Два человека словно пауки карабкались к гребню хребта, над которым кружились грифы. Птицы многое повидали в жизни, поэтому, заметив на склоне людей, они надеялись вскоре поживиться падалью.
Иешуа замешкался перед тем, как перелезть через глубокий провал в стене. Дижман с рычаньем, сделав почти невозможный бросок вверх, схватил его за ногу. Иудей отчаянно брыкнулся, пытаясь сбросить убийцу. Тот потерял равновесие, качнулся… резко махнул рукой, чтобы воткнуть кинжал. Но лезвие вспороло пустоту. Дижман повалился на бок, нависая над трещиной. В отчаянии Иешуа еще раз дернул ногой.

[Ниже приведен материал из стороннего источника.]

-- ==== Sys2Proof/Laws/PerInstr.lean ====
section
/-! SUPPORT. Statements made per instruction: the encoding of every instruction, at every operand, lies in its own row of
spec/opcode_table.json. -/

namespace Sys2Proof.Laws.EncodeFitsRow

/-- The row of the opcode table: its width and the bits its mask keeps (0xFF in the top byte of the word). -/
def row : Instr → Nat × Byte
  | .init => (72, 0x01#8)
  | .clearAll => (72, 0x02#8)
  | .flush => (72, 0x03#8)
  | .image _ => (72, 0x04#8)
  | .setPixel _ _ _ => (72, 0x05#8)
  | .renderHex _ _ _ => (72, 0x06#8)
  | .renderDec _ _ _ => (72, 0x07#8)
  | .regDigit1 _ => (16, 0x01#8)
  | .regDigit2 _ => (16, 0x02#8)
  | .regDigit3 _ => (16, 0x03#8)
  | .regDigit4 _ => (16, 0x04#8)
  | .regDigit5 _ => (16, 0x05#8)
  | .regDigit6 _ => (16, 0x06#8)
  | .regDigit7 _ => (16, 0x07#8)
  | .regDigit8 _ => (16, 0x08#8)
  | .regDecode _ => (16, 0x09#8)
  | .regIntensity _ => (16, 0x0A#8)
  | .regScanLimit _ => (16, 0x0B#8)
  | .regShutdown _ => (16, 0x0C#8)
  | .regDispTest _ => (16, 0x0F#8)

/-- The row an encoding lies in. -/
def rowOf : Encoded → Nat × Byte
  | .command w => (72, opcodeOf w)
  | .frame f => (16, frameAddress f)

/-- The instruction's encoding lies in the instruction's row. -/
def Statement (i : Instr) : Prop := rowOf (encode i) = row i

theorem opcodeOf_append (op : Byte) (x : BitVec 64) : opcodeOf (op ++ x) = op := by
  unfold opcodeOf byteOf
  exact BitVec.extractLsb'_append_eq_left

theorem opcodeOf_encodeI (op : Byte) (r : Vector Byte 8) : opcodeOf (encodeI op r) = op := by
  apply BitVec.eq_of_getLsbD_eq
  intro i hi
  simp only [opcodeOf, byteOf, encodeI, BitVec.getLsbD_extractLsb', BitVec.getLsbD_append]
  interval_cases i <;> simp

theorem opcodeOf_encodeP (op row col mode : Byte) : opcodeOf (encodeP op row col mode) = op := by
  apply BitVec.eq_of_getLsbD_eq
  intro i hi
  simp only [opcodeOf, byteOf, encodeP, BitVec.getLsbD_extractLsb', BitVec.getLsbD_append]
  interval_cases i <;> simp

theorem opcodeOf_encodeR (op : Byte) (v : RenderValue) (l sl : Bool) : opcodeOf (encodeR op v l sl) = op := by
  apply BitVec.eq_of_getLsbD_eq
  intro i hi
  simp only [opcodeOf, byteOf, encodeR, BitVec.getLsbD_extractLsb', BitVec.getLsbD_append]
  interval_cases i <;> simp

theorem init : Statement .init := by rfl
theorem clearAll : Statement .clearAll := by rfl
theorem flush : Statement .flush := by rfl
theorem image (rows : Vector Byte 8) : Statement (.image rows) := by
  simp [Statement, encode, rowOf, row, opcodeOf_encodeI]
theorem setPixel (r c m : Byte) : Statement (.setPixel r c m) := by
  simp [Statement, encode, rowOf, row, opcodeOf_encodeP]
theorem renderHex (v : RenderValue) (l sl : Bool) : Statement (.renderHex v l sl) := by
  simp [Statement, encode, rowOf, row, opcodeOf_encodeR]
theorem renderDec (v : RenderValue) (l sl : Bool) : Statement (.renderDec v l sl) := by
  simp [Statement, encode, rowOf, row, opcodeOf_encodeR]
theorem regDigit1 (v : Byte) : Statement (.regDigit1 v) := by
  simp only [Statement, encode, encodeFrame, rowOf, row, Machine.frameAddress_append]
theorem regDigit2 (v : Byte) : Statement (.regDigit2 v) := by
  simp only [Statement, encode, encodeFrame, rowOf, row, Machine.frameAddress_append]
theorem regDigit3 (v : Byte) : Statement (.regDigit3 v) := by
  simp only [Statement, encode, encodeFrame, rowOf, row, Machine.frameAddress_append]
theorem regDigit4 (v : Byte) : Statement (.regDigit4 v) := by
  simp only [Statement, encode, encodeFrame, rowOf, row, Machine.frameAddress_append]
theorem regDigit5 (v : Byte) : Statement (.regDigit5 v) := by
  simp only [Statement, encode, encodeFrame, rowOf, row, Machine.frameAddress_append]
theorem regDigit6 (v : Byte) : Statement (.regDigit6 v) := by
  simp only [Statement, encode, encodeFrame, rowOf, row, Machine.frameAddress_append]
theorem regDigit7 (v : Byte) : Statement (.regDigit7 v) := by
  simp only [Statement, encode, encodeFrame, rowOf, row, Machine.frameAddress_append]
theorem regDigit8 (v : Byte) : Statement (.regDigit8 v) := by
  simp only [Statement, encode, encodeFrame, rowOf, row, Machine.frameAddress_append]
theorem regDecode (v : Byte) : Statement (.regDecode v) := by
  simp only [Statement, encode, encodeFrame, rowOf, row, Machine.frameAddress_append]
theorem regIntensity (v : Byte) : Statement (.regIntensity v) := by
  simp only [Statement, encode, encodeFrame, rowOf, row, Machine.frameAddress_append]
theorem regScanLimit (v : Byte) : Statement (.regScanLimit v) := by
  simp only [Statement, encode, encodeFrame, rowOf, row, Machine.frameAddress_append]
theorem regShutdown (v : Byte) : Statement (.regShutdown v) := by
  simp only [Statement, encode, encodeFrame, rowOf, row, Machine.frameAddress_append]
theorem regDispTest (v : Byte) : Statement (.regDispTest v) := by
  simp only [Statement, encode, encodeFrame, rowOf, row, Machine.frameAddress_append]

end Sys2Proof.Laws.EncodeFitsRow
end

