-- ==== Sys2Proof/Laws/Step.lean ====
section
/-! SUPPORT. What one step can do, said once. -/

namespace Sys2Proof.Machine

@[simp] theorem whenInitialised_of {s : State} (h : s.inited = true) (k : State → Result) :
    whenInitialised s k = k s := by
  simp [whenInitialised, h]

@[simp] theorem whenInitialised_not {s : State} (h : s.inited = false) (k : State → Result) :
    whenInitialised s k = .refused .notInitialised := by
  simp [whenInitialised, h, refuse]

@[simp] theorem whenUninitialised_of {s : State} (h : s.inited = false) (k : State → Result) :
    whenUninitialised s k = k s := by
  simp [whenUninitialised, h]

@[simp] theorem whenUninitialised_not {s : State} (h : s.inited = true) (k : State → Result) :
    whenUninitialised s k = .refused .alreadyInitialised := by
  simp [whenUninitialised, h, refuse]

theorem index8_of_lt {b : Byte} (h : b.toNat < 8) : index8 b = some ⟨b.toNat, h⟩ := by
  simp [index8, h]

theorem index8_of_ge {b : Byte} (h : 8 ≤ b.toNat) : index8 b = none := by
  simp [index8, Nat.not_lt.mpr h]

/-- A pin event that answers a next state leaves the block's own half as the event says: the buffer, the flag, the
treatment and the inputs as they were, the event at the end of the trace. -/
theorem pinEvent_cases {e : PinEvent} {s t : State} (h : pinEvent e s = .next t) :
    t.buf = s.buf ∧ t.inited = s.inited ∧ t.sinkOther = s.sinkOther ∧ t.input = s.input ∧
      t.trace = s.trace ++ [e] := by
  cases e with
  | cfgOut p => cases h; exact ⟨rfl, rfl, rfl, rfl, rfl⟩
  | set p l =>
    cases p with
    | clk =>
      simp only [pinEvent, pinSet] at h
      split at h <;> (cases h; exact ⟨rfl, rfl, rfl, rfl, rfl⟩)
    | din => cases h; exact ⟨rfl, rfl, rfl, rfl, rfl⟩
    | cs =>
      simp only [pinEvent, pinSet] at h
      split at h
      · obtain ⟨regs, rfl⟩ := sinkLatch_cases h
        exact ⟨rfl, rfl, rfl, rfl, rfl⟩
      · cases h; exact ⟨rfl, rfl, rfl, rfl, rfl⟩

/-- A step that answers a next state: idle, a decoded command, a latched frame, or another wire event. -/
theorem step_cases {s t : State} (h : step s = .next t) :
    (s.input = [] ∧ t = s) ∨
    (∃ w rest i, s.input = .command w :: rest ∧ decodeCommand w = .ok i ∧
      exec i { s with input := rest } = .next t) ∨
    (∃ e rest i, s.input = .wire e :: rest ∧ closesFrame e s = true ∧ decodeFrame s.sinkSr = .ok i ∧
      exec i (drive .cs true { s with input := rest }) = .next t) ∨
    (∃ e rest, s.input = .wire e :: rest ∧ (closesFrame e s = false ∨ ∃ x, decodeFrame s.sinkSr = .error x) ∧
      pinEvent e { s with input := rest } = .next t) := by
  unfold step fetch at h
  cases hi : s.input with
  | nil =>
    simp only [hi] at h
    cases h
    exact .inl ⟨rfl, rfl⟩
  | cons x rest =>
    cases x with
    | command w =>
      simp only [hi] at h
      cases hd : decodeCommand w with
      | ok i =>
        simp only [hd] at h
        exact .inr (.inl ⟨w, rest, i, rfl, hd, h⟩)
      | error e =>
        simp only [hd] at h
        cases h
    | wire e =>
      simp only [hi] at h
      cases hc : closesFrame e s with
      | true =>
        cases hd : decodeFrame s.sinkSr with
        | ok i =>
          simp only [hc, hd, if_true] at h
          exact .inr (.inr (.inl ⟨e, rest, i, rfl, hc, rfl, h⟩))
        | error x =>
          simp only [hc, hd, if_true] at h
          exact .inr (.inr (.inr ⟨e, rest, rfl, .inr ⟨x, rfl⟩, h⟩))
      | false =>
        simp only [hc, Bool.false_eq_true, if_false] at h
        exact .inr (.inr (.inr ⟨e, rest, rfl, .inl hc, h⟩))

/-- A step of a host that only issues commands: idle, or a decoded command. -/
theorem step_cases_of_hostOnly {s t : State} (hh : s.HostOnly) (h : step s = .next t) :
    (s.input = [] ∧ t = s) ∨
    (∃ w rest i, s.input = .command w :: rest ∧ decodeCommand w = .ok i ∧
      exec i { s with input := rest } = .next t) := by
  rcases step_cases h with h | h | ⟨e, rest, _, hi, _⟩ | ⟨e, rest, hi, _⟩
  · exact .inl h
  · exact .inr h
  · simp [State.HostOnly, hi, Input.isCommand] at hh
  · simp [State.HostOnly, hi, Input.isCommand] at hh

/-- A command word decodes to one of the seven commands. -/
theorem isCommand_of_decodeCommand {w : CmdWord} {i : Instr} (h : decodeCommand w = .ok i) : i.isCommand = true := by
  unfold decodeCommand at h
  split at h <;> cases h <;> rfl

/-- A frame decodes to one of the thirteen frames. -/
theorem isFrame_of_decodeFrame {f : Frame} {i : Instr} (h : decodeFrame f = .ok i) : i.isCommand = false := by
  unfold decodeFrame at h
  split at h <;> cases h <;> rfl

end Sys2Proof.Machine
end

Закричав, халдей рухнул вниз…
Неужели все? Иешуа старался отдышаться, зная, что спускаться будет еще труднее. Внезапно из провала раздался сдавленный стон. Иудей посмотрел вниз. Дижман каким-то чудом застрял в трещине, руками обхватив острый выступ скалы, при этом широко раздвинутыми ногами упирался в стенки. Он затравленно смотрел на беглеца, понимая, что в таком неестественном положении долго не продержится.
– Помоги… – прохрипел халдей.
– Ты меня убить хотел, – зло сказал Иешуа.
– Жизнь за жизнь!
– Поклянись!
– Клянусь священными именами Иштар: Инанна, Аштарет, Миллиту, Ирнина, Анунит, Антум, Шауша, Атаргатис, Астарта!.. – выкрикивал убийца.
– Нет, ты нашей веры. Клянись именем Вечносущего!
Дижман заговорил торопливо, глотая слова, чувствуя, как руки слабеют с каждым мгновением.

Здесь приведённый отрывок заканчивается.